WHAT YOU WILL DO:
Would you reproduce exactly the lines below from the one holding "end Sys2Proof.Machine" through the one holding "rw [hmore, List.length_append]", inclusive, and no others?

DATA FOR PROCESSING:
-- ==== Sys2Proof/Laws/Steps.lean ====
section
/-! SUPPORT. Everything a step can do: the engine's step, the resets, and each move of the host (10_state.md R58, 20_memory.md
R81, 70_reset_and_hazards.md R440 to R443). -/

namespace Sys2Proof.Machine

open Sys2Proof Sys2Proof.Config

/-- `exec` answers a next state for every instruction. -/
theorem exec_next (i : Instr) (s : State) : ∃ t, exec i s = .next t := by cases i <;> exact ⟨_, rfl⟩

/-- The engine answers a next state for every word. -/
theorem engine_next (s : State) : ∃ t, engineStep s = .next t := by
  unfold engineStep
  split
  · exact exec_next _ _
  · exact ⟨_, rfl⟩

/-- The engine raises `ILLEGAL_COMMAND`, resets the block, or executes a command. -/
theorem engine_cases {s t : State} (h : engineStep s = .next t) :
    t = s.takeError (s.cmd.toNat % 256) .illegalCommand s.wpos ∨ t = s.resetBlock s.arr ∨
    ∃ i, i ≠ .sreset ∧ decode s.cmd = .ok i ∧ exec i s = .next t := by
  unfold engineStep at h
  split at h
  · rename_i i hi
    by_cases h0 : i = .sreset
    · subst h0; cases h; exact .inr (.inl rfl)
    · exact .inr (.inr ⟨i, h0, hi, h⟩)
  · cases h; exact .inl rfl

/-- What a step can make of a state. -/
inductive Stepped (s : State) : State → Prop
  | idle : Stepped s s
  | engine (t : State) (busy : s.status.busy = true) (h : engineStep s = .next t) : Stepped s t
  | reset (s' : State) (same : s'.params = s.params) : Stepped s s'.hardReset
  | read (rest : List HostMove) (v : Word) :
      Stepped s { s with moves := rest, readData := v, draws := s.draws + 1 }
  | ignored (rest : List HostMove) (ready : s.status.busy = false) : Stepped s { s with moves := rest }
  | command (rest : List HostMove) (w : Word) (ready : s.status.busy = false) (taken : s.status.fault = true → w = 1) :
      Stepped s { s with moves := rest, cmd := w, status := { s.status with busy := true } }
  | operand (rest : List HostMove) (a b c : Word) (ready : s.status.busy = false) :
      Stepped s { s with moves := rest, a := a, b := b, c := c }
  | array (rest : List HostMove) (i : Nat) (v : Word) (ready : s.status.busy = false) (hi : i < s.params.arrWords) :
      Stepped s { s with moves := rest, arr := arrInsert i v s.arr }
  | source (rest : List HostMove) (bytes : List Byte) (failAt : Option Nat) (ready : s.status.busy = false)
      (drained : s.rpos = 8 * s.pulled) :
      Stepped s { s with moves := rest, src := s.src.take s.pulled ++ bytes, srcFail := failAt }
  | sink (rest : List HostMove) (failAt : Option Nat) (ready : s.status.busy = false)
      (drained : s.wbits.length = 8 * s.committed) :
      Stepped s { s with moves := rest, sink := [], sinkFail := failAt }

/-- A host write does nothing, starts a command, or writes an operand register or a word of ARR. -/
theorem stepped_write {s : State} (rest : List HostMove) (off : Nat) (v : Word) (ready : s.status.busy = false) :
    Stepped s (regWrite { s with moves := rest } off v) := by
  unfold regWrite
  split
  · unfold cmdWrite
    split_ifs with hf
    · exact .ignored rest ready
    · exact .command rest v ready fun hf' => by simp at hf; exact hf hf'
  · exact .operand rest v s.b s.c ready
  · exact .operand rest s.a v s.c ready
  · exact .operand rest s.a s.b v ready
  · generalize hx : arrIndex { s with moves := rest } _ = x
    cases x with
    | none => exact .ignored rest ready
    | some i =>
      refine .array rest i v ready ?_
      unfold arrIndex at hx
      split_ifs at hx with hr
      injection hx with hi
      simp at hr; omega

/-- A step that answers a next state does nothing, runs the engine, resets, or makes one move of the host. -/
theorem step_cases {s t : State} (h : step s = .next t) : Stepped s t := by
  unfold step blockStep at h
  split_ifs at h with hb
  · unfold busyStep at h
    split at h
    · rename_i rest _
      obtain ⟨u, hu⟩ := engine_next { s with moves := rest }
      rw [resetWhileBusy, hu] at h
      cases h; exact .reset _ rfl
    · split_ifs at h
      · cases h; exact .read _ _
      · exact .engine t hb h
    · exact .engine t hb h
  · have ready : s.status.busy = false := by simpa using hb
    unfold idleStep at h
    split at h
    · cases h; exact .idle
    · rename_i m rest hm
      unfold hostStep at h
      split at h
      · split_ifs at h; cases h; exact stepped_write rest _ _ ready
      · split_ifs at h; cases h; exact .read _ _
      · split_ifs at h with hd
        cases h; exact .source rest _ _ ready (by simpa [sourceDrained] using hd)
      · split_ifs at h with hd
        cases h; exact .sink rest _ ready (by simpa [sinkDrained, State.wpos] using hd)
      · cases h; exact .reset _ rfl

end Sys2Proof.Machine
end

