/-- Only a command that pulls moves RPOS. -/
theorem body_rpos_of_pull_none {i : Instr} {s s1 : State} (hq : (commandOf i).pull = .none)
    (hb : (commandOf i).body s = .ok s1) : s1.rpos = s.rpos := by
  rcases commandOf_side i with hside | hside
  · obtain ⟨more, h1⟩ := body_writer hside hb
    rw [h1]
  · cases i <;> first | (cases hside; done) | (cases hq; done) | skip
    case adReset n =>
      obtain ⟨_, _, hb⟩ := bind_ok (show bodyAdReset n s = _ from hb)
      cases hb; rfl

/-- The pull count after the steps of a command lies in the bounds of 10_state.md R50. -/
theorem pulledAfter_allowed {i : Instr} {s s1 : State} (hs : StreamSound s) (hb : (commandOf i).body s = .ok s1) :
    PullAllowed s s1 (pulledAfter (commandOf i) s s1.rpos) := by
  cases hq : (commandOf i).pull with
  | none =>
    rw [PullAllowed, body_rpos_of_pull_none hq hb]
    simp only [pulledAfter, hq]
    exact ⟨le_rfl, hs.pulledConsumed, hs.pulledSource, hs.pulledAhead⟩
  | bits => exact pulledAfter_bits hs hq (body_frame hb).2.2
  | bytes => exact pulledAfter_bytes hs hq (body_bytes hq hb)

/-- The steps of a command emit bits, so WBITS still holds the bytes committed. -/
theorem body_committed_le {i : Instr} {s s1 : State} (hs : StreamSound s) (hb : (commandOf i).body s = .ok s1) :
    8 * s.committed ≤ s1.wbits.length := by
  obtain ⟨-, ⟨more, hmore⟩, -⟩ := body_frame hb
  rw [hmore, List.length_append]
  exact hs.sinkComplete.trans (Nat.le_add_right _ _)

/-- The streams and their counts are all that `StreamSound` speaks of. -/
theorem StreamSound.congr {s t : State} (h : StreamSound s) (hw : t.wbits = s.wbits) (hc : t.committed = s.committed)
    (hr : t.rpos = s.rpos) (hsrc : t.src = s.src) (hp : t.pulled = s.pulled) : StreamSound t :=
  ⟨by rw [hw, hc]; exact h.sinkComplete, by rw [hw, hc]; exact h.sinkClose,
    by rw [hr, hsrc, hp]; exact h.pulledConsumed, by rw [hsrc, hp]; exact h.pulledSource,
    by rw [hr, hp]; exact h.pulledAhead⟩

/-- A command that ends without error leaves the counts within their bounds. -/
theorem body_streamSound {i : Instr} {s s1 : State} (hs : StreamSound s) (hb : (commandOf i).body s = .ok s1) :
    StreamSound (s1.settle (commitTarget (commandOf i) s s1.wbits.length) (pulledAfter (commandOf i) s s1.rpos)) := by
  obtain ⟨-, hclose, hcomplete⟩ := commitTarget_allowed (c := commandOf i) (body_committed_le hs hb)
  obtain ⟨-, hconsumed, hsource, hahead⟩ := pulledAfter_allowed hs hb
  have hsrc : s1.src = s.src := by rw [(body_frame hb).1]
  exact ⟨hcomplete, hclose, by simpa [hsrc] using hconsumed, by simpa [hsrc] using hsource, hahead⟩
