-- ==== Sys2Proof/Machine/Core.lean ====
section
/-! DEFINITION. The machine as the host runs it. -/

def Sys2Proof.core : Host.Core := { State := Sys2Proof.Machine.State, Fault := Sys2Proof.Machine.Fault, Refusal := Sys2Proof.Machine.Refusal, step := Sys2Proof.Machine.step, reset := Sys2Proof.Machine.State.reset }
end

REPLY TO THE EXERCISE:
end Sys2Proof.Machine
end

/-- Only a command that pulls moves RPOS. -/
theorem body_rpos_of_pull_none {i : Instr} {s s1 : State} (hq : (commandOf i).pull = .none)
    (hb : (commandOf i).body s = .ok s1) : s1.rpos = s.rpos := by
  rcases commandOf_side i with hside | hside
  · obtain ⟨more, h1⟩ := body_writer hside hb
    rw [h1]
  · cases i <;> first | (cases hside; done) | (cases hq; done) | skip
    case adReset n =>
      obtain ⟨_, _, hb⟩ := bind_ok (show bodyAdReset n s = _ from hb)
      cases hb; rfl

/-- The pull count after the steps of a command lies in the bounds of 10_state.md R50. -/
theorem pulledAfter_allowed {i : Instr} {s s1 : State} (hs : StreamSound s) (hb : (commandOf i).body s = .ok s1) :
    PullAllowed s s1 (pulledAfter (commandOf i) s s1.rpos) := by
  cases hq : (commandOf i).pull with
  | none =>
    rw [PullAllowed, body_rpos_of_pull_none hq hb]
    simp only [pulledAfter, hq]
    exact ⟨le_rfl, hs.pulledConsumed, hs.pulledSource, hs.pulledAhead⟩
  | bits => exact pulledAfter_bits hs hq (body_frame hb).2.2
  | bytes => exact pulledAfter_bytes hs hq (body_bytes hq hb)

/-- The steps of a command emit bits, so WBITS still holds the bytes committed. -/
theorem body_committed_le {i : Instr} {s s1 : State} (hs : StreamSound s) (hb : (commandOf i).body s = .ok s1) :
    8 * s.committed ≤ s1.wbits.length := by
  obtain ⟨-, ⟨more, hmore⟩, -⟩ := body_frame hb
  rw [hmore, List.length_append]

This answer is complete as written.